Have Earnings And Dividends Been Growing?

Businesses with strong growth prospects usually make the best dividend payers, because it's easier to grow dividends when earnings per share are improving. If earnings decline and the company is forced to cut its dividend, investors could watch the value of their investment go up in smoke. For this reason, we're glad to see Hioki E.E's earnings per share have risen 16% per annum over the last five years. Earnings per share have been growing rapidly and the company is retaining a majority of its earnings within the business. This will make it easier to fund future growth efforts and we think this is an attractive combination - plus the dividend can always be increased later.

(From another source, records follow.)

/-- R107, R111, R112, R113: START of an operation on a path in Off fails with cause 6; a foreground calibration puts its path in Cal and at
its end the path leaves it; a sweep entry done is counted with its index and the last one ends the sweep; a dwell of a survey is counted; a
background step on an entry that is not valid changes nothing; an entry off by more than TEMPSTEP is STALE. -/
def Obligations.CalibrationOperations : Prop :=
  (∀ (s : State) (rq : Rq) (r : Nat), s.winOn (W.RFE r) = true → s.busy (W.RFE r) = false → s.get (F.RFE_OPSEL_OP r) = 0 →
      s.opRange r = true → s.pst r (s.get (F.RFE_OPSEL_PATH r)) = 0 →
    completes (.rfeCalSweep rq r) s fun t => t.opSt (W.RFE r) = 4
      ∧ t.get (F.OPSTAT_CAUSE (W.RFE r)) = 6
      ∧ t.ev (W.RFE r) 31 = true
      ∧ s.keeps t [F.OPSTAT_STATE (W.RFE r), F.OPSTAT_CAUSE (W.RFE r), F.OPSTAT_PROGRESS (W.RFE r), F.OPPART (W.RFE r), F.EV_RAW (W.RFE r) 31]
      ∧ t.mem = s.mem) ∧
  (∀ (s : State) (rq : Rq) (r : Nat), r < 3 → s.winOn (W.RFE r) = true → s.busy (W.RFE r) = false → s.get (F.RFE_OPSEL_OP r) = 0 →
      s.opRange r = true → 1 ≤ s.pst r (s.get (F.RFE_OPSEL_PATH r)) → (s.path r (s.get (F.RFE_OPSEL_PATH r))).fg = true →
    completes (.rfeCalSweep rq r) s fun t => t.opSt (W.RFE r) = 2
      ∧ t.get (F.OPSTAT_PROGRESS (W.RFE r)) = 0
      ∧ t.get (F.OPPART (W.RFE r)) = 0
      ∧ s.keeps t [F.OPSTAT_STATE (W.RFE r), F.OPSTAT_CAUSE (W.RFE r), F.OPSTAT_PROGRESS (W.RFE r), F.OPPART (W.RFE r)]
      ∧ t.mem = s.mem) ∧
  (∀ (s : State) (r : Nat) (m : CalMeas), r < 3 → s.opSt (W.RFE r) = 2 → s.get (F.RFE_OPSEL_OP r) = 0 →
      s.get (F.OPSTAT_PROGRESS (W.RFE r)) + 1 = s.opCount r → s.calFree r (s.get (F.RFE_OPSEL_PATH r)) = true → m.result = 0 →
    completes (.sweepEntryDone r m) s fun t => t.opSt (W.RFE r) = 3
      ∧ t.get (F.OPSTAT_PROGRESS (W.RFE r)) = s.opCount r
      ∧ calValid (t.calW r (s.get (F.RFE_OPSEL_FIRST r) + s.get (F.OPSTAT_PROGRESS (W.RFE r))) 0) = true
      ∧ s.keeps t [F.OPSTAT_STATE (W.RFE r), F.OPSTAT_CAUSE (W.RFE r), F.OPSTAT_PROGRESS (W.RFE r), F.OPPART (W.RFE r), F.EV_RAW (W.RFE r) 31]
      ∧ t.mem = s.mem) ∧
  (∀ (s : State) (rq : Rq) (r : Nat), s.winOn (W.RFE r) = true → s.busy (W.RFE r) = false → s.get (F.RFE_OPSEL_OP r) = 1 →
      s.opRange r = true → s.survOk r = true → s.get (F.RFE_SURVEY_DWELL r) < 10 →
    completes (.rfeSurvey rq r) s fun t => t.opSt (W.RFE r) = 4
      ∧ t.get (F.OPSTAT_CAUSE (W.RFE r)) = 3
      ∧ s.keeps t [F.OPSTAT_STATE (W.RFE r), F.OPSTAT_CAUSE (W.RFE r), F.OPSTAT_PROGRESS (W.RFE r), F.OPPART (W.RFE r), F.EV_RAW (W.RFE r) 31]
      ∧ t.mem = s.mem) ∧
  (∀ (s : State) (rq : Rq) (r : Nat), s.winOn (W.RFE r) = true → s.busy (W.RFE r) = false → s.get (F.RFE_OPSEL_OP r) = 1 →
      s.opRange r = true → s.survOk r = true → 10 ≤ s.get (F.RFE_SURVEY_DWELL r) → r < 3 → 1 ≤ s.pst r 0 → s.ram.ue = [] →
      s.get (F.RFE_SURVADDR_ADDR r) + 4 * s.opCount r ≤ 0x13500000 →
    completes (.rfeSurvey rq r) s fun t => t.opSt (W.RFE r) = 2
      ∧ kget t.rfe.surv r = some (0, 0)) ∧
  (∀ (s : State) (r : Nat) (e : Nat), s.opSt (W.RFE r) = 2 → s.get (F.RFE_OPSEL_OP r) = 1 → kget s.rfe.surv r = some (0, 0) →
      2 ≤ s.opCount r → s.get (F.RFE_SURVADDR_ADDR r) = 0x13000000 →
    completes (.surveyDwellEnd r e true) s fun t => kget t.rfe.surv r = some (1, 0)
      ∧ t.opSt (W.RFE r) = 2
      ∧ t.get (F.OPSTAT_PROGRESS (W.RFE r)) = s.get (F.OPSTAT_PROGRESS (W.RFE r))) ∧
  (∀ (s : State) (r : Nat) (e : Nat), r < 4 → s.opSt (W.RFE r) = 2 → s.get (F.RFE_OPSEL_OP r) = 1 → kget s.rfe.surv r = some (0, 0) →
      2 ≤ s.opCount r → s.get (F.RFE_SURVADDR_ADDR r) = 0x13000000 → s.get (F.OPSTAT_PROGRESS (W.RFE r)) < 2 ^ 23 →
    completes (.surveyDwellEnd r e false) s fun t => kget t.rfe.surv r = some (1, 0)
      ∧ t.opSt (W.RFE r) = 2
      ∧ t.get (F.OPSTAT_PROGRESS (W.RFE r)) = s.get (F.OPSTAT_PROGRESS (W.RFE r)) + 1
      ∧ t.peekN 0x13000000 4 = e % 65536 + min 255 (bitsOf (s.peekN 0x13000000 4) 16 8 + 1) * 65536
      ∧ s.keeps t [F.OPSTAT_PROGRESS (W.RFE r), F.OPPART (W.RFE r)]
      ∧ s.memBut t [(0x13000000, 4)]) ∧
  (∀ (s : State) (rq : Rq) (r : Nat), r < 3 → s.winOn (W.RFE r) = true → s.busy (W.RFE r) = false → s.get (F.RFE_OPSEL_OP r) = 2 →
      s.get (F.RFE_OPSEL_PATH r) = 0 → s.pst r 0 = 1 → s.wl.tx = [] →
    completes (.rfeFgCal rq r) s fun t => t.pst r 0 = 5
      ∧ t.opSt (W.RFE r) = 2
      ∧ (t.path r 0).goal = 5) ∧
  (∀ (s : State) (r : Nat), r < 4 → s.opSt (W.RFE r) = 2 → s.get (F.RFE_OPSEL_OP r) = 2 → s.get (F.RFE_OPSEL_PATH r) < 3 →
    completes (.fgCalEnd r) s fun t => t.opSt (W.RFE r) = 3
      ∧ t.pst r (s.get (F.RFE_OPSEL_PATH r)) = 2
      ∧ (t.path r (s.get (F.RFE_OPSEL_PATH r))).fg = true
      ∧ (t.path r (s.get (F.RFE_OPSEL_PATH r))).goal = s.rest r (s.get (F.RFE_OPSEL_PATH r))
      ∧ s.keeps t [F.OPSTAT_STATE (W.RFE r), F.OPSTAT_CAUSE (W.RFE r), F.OPSTAT_PROGRESS (W.RFE r), F.OPPART (W.RFE r), F.EV_RAW (W.RFE r) 31, F.RFE_PATHSTAT_STATE r (s.get (F.RFE_OPSEL_PATH r))]
      ∧ t.mem = s.mem)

Another key way to measure a company's dividend prospects is by measuring its historical rate of dividend growth. Since the start of our data, 10 years ago, Hioki E.E has lifted its dividend by approximately 26% a year on average. Both per-share earnings and dividends have both been growing rapidly in recent times, which is great to see.

Final Takeaway

Should investors buy Hioki E.E for the upcoming dividend? Hioki E.E has grown its earnings per share while simultaneously reinvesting in the business. Unfortunately it's cut the dividend at least once in the past 10 years, but the conservative payout ratio makes the current dividend look sustainable. It's a promising combination that should mark this company worthy of closer attention.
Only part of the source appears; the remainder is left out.